→ **LISTED RECORDS**
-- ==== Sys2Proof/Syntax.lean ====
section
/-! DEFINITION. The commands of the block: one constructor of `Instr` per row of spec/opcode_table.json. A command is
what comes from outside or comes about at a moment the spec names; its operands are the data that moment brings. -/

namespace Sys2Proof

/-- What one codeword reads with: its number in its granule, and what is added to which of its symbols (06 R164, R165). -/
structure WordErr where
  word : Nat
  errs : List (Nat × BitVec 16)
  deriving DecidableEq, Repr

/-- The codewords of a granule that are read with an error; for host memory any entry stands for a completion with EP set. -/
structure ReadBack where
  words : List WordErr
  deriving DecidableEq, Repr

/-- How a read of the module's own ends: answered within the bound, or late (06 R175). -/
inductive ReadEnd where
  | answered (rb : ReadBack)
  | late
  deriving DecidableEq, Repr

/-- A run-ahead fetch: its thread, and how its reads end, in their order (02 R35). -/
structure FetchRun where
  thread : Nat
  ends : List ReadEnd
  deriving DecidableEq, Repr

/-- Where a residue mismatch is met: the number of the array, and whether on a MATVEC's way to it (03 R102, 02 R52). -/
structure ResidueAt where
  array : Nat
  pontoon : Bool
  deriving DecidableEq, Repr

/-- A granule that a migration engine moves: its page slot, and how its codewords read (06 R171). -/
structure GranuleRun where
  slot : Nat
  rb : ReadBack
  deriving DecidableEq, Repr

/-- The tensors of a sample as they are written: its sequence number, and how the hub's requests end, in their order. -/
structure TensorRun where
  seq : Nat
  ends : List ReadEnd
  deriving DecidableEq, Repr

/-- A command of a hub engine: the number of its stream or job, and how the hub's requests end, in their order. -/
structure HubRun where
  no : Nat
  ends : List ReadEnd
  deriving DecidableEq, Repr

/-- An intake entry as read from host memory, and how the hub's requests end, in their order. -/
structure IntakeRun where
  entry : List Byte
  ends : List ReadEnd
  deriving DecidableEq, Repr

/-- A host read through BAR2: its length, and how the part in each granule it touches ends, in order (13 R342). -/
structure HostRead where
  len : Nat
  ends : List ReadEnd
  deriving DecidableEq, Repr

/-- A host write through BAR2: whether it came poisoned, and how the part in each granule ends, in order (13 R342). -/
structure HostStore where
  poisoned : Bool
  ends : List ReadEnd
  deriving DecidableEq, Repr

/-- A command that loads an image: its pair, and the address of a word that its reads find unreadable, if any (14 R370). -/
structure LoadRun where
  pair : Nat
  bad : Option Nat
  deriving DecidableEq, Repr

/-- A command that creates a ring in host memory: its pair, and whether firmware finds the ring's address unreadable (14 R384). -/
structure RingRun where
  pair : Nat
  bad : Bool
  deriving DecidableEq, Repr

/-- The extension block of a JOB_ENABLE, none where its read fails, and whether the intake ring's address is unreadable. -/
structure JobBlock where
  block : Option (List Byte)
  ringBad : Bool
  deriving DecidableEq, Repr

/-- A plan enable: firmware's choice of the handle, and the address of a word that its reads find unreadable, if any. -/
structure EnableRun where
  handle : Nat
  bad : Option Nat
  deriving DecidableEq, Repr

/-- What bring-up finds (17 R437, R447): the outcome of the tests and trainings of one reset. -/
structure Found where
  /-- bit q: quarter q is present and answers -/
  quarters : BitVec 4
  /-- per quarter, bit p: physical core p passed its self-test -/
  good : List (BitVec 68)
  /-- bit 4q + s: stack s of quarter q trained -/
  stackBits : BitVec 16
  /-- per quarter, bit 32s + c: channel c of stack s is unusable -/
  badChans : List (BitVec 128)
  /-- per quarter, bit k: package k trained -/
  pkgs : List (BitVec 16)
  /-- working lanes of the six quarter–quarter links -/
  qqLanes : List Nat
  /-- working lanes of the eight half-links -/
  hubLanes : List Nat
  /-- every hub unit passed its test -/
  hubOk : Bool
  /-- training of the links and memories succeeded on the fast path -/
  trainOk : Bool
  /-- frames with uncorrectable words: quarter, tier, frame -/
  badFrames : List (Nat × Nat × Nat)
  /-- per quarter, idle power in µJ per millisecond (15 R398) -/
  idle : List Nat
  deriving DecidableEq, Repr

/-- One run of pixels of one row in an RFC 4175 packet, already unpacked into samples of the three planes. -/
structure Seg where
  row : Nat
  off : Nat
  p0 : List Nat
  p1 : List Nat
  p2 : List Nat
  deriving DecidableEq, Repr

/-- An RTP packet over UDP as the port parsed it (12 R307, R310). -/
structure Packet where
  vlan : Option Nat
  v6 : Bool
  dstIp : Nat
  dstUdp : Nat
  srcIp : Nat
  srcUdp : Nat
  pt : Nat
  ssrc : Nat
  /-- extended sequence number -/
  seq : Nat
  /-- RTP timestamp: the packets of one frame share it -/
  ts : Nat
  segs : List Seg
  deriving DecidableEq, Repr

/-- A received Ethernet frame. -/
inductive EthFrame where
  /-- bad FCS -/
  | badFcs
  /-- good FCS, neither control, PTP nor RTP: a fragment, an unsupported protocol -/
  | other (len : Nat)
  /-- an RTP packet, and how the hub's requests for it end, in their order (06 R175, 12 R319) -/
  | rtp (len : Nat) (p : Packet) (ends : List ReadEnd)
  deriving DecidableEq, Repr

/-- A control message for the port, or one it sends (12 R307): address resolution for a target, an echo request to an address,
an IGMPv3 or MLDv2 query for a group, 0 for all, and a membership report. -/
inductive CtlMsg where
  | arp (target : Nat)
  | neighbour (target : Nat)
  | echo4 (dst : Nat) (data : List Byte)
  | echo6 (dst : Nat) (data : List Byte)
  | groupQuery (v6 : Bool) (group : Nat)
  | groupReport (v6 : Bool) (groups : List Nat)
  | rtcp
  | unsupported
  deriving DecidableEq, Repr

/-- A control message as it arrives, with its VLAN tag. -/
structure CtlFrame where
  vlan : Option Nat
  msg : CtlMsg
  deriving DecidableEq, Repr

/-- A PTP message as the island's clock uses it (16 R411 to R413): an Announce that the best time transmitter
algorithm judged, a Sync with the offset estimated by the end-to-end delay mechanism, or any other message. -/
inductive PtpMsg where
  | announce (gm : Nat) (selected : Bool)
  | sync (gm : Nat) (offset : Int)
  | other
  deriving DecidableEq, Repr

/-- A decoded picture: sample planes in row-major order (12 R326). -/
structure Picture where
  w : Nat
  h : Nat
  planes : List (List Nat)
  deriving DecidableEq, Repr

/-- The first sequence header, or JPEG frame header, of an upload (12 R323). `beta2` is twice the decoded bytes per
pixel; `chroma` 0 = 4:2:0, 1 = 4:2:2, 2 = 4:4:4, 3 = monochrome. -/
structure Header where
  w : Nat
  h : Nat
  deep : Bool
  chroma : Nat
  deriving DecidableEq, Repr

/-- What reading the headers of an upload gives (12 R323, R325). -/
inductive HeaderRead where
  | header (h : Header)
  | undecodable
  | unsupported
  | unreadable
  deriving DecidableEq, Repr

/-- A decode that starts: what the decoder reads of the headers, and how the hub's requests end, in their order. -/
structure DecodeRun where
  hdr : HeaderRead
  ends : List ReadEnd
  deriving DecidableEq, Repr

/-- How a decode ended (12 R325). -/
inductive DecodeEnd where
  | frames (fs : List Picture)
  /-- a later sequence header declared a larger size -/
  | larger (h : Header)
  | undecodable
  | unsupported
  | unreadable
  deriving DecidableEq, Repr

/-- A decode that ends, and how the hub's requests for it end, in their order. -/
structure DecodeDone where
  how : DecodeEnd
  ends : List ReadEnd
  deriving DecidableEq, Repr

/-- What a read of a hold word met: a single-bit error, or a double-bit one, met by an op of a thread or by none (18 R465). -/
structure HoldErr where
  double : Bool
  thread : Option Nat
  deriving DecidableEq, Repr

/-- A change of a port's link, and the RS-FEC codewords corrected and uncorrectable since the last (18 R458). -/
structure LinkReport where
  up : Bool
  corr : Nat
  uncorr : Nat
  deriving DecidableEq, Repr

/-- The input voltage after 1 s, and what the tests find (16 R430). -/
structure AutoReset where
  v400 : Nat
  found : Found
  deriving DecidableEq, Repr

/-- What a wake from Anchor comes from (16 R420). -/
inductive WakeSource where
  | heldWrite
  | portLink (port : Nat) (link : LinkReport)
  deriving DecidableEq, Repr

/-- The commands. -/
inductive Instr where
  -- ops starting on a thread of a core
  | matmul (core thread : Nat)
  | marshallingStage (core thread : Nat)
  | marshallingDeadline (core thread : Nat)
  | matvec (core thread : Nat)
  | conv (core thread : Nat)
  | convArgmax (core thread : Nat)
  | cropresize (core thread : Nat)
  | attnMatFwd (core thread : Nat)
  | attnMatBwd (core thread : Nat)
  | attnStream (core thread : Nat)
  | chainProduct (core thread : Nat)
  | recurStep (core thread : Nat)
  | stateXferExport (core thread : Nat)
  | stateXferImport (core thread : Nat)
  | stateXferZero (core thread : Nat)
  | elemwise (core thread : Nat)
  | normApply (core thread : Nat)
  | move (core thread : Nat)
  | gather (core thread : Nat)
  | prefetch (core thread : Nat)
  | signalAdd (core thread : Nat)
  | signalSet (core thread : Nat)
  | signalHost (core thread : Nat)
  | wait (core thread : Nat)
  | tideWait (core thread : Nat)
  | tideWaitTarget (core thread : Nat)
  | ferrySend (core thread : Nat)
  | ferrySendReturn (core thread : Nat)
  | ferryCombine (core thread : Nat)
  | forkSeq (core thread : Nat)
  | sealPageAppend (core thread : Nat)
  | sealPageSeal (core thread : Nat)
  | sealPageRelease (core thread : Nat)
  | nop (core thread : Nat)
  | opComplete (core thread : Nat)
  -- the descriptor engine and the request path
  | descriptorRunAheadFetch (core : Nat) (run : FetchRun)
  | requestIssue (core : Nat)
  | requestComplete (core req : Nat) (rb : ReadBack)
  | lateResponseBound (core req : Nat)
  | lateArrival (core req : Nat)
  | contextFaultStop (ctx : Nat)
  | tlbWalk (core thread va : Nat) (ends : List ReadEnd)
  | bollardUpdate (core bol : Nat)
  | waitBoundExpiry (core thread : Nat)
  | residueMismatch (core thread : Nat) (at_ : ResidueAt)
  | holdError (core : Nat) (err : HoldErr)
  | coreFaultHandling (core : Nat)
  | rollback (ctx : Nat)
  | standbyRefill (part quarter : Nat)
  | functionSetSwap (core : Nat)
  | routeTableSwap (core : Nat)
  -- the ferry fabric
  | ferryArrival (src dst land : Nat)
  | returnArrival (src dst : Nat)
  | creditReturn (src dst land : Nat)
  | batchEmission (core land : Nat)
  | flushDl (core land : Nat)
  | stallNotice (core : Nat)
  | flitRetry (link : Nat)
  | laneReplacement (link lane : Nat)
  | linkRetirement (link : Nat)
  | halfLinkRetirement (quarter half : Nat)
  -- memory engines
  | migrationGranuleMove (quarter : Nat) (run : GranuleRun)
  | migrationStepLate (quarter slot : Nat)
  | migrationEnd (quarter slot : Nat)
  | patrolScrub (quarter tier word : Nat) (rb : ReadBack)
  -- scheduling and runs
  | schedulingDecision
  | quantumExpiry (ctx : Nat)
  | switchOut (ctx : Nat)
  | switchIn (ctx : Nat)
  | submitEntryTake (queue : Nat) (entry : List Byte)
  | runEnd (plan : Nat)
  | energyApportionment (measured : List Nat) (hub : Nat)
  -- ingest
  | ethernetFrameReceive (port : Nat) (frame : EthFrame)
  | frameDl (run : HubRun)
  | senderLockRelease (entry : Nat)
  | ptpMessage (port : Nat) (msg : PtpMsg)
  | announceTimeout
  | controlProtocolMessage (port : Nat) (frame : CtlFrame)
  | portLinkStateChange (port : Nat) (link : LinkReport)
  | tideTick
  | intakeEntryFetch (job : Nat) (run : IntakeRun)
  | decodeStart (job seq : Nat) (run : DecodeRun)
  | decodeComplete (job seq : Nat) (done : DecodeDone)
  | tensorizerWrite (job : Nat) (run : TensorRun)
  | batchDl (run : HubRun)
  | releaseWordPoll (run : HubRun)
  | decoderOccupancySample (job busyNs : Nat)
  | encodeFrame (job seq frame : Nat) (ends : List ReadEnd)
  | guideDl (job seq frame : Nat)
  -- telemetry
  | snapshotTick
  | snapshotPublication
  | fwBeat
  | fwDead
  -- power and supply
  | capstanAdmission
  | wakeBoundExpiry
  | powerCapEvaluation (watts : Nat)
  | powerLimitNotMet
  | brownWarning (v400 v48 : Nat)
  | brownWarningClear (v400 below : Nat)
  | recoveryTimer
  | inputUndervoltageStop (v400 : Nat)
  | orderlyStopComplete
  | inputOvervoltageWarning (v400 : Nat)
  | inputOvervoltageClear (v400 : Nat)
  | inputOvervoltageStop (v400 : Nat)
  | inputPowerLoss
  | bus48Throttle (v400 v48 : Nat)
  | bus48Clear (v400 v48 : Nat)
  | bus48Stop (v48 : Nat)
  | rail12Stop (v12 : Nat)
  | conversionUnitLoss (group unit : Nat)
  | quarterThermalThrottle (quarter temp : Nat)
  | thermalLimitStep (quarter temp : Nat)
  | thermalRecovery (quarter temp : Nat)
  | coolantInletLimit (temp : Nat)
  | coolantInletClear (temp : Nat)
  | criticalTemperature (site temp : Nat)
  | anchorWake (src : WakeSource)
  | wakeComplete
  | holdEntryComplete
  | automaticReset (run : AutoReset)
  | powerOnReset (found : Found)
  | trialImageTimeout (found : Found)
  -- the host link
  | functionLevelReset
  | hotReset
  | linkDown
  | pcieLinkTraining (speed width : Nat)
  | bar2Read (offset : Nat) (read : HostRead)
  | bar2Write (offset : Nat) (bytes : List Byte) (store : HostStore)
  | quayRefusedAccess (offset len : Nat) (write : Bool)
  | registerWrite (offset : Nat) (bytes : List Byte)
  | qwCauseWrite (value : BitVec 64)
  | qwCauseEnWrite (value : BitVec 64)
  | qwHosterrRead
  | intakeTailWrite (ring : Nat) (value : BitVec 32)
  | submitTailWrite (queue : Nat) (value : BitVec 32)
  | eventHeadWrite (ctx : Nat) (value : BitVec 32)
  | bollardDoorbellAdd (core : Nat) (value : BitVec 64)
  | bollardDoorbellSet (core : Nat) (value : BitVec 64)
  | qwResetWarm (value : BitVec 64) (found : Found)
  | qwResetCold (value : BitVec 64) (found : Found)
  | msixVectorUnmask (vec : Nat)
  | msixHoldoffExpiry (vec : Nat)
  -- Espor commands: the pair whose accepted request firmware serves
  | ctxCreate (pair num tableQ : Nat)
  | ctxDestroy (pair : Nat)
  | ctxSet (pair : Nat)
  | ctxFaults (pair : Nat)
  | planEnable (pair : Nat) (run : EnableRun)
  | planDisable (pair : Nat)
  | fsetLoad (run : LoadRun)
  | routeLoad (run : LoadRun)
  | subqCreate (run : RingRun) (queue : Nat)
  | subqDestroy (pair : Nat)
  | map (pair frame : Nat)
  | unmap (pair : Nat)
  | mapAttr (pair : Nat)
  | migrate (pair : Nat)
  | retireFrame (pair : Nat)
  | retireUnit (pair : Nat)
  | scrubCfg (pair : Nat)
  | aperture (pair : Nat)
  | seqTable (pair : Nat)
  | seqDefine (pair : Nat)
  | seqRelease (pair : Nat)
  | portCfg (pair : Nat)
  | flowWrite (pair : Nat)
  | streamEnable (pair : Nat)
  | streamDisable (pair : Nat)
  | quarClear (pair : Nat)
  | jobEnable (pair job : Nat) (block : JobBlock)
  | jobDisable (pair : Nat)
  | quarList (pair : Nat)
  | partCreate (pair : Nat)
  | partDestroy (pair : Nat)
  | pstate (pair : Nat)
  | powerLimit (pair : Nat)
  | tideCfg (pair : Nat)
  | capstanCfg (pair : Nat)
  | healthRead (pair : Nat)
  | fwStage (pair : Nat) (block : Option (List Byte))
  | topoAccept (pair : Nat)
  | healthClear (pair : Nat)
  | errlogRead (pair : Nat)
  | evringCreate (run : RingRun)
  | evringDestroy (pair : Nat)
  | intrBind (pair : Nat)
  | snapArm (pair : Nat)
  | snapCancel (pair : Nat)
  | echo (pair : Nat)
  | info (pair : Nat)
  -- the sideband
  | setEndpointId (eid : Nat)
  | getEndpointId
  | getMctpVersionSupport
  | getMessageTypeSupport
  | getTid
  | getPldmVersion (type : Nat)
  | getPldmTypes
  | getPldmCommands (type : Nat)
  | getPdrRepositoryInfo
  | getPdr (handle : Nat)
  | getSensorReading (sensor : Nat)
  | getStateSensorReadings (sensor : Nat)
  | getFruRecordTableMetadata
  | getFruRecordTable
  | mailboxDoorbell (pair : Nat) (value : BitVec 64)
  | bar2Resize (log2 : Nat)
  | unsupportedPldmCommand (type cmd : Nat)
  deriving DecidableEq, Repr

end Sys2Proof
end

→ **WORK TO BE COMPLETED**
Quote, word for word, every line from the top of the entries through the line that holds "errs : List (Nat × BitVec 16)".

→ **WRITTEN SOLUTION**
-- ==== Sys2Proof/Syntax.lean ====
section
/-! DEFINITION. The commands of the block: one constructor of `Instr` per row of spec/opcode_table.json. A command is
what comes from outside or comes about at a moment the spec names; its operands are the data that moment brings. -/

namespace Sys2Proof

/-- What one codeword reads with: its number in its granule, and what is added to which of its symbols (06 R164, R165). -/
structure WordErr where
  word : Nat
  errs : List (Nat × BitVec 16)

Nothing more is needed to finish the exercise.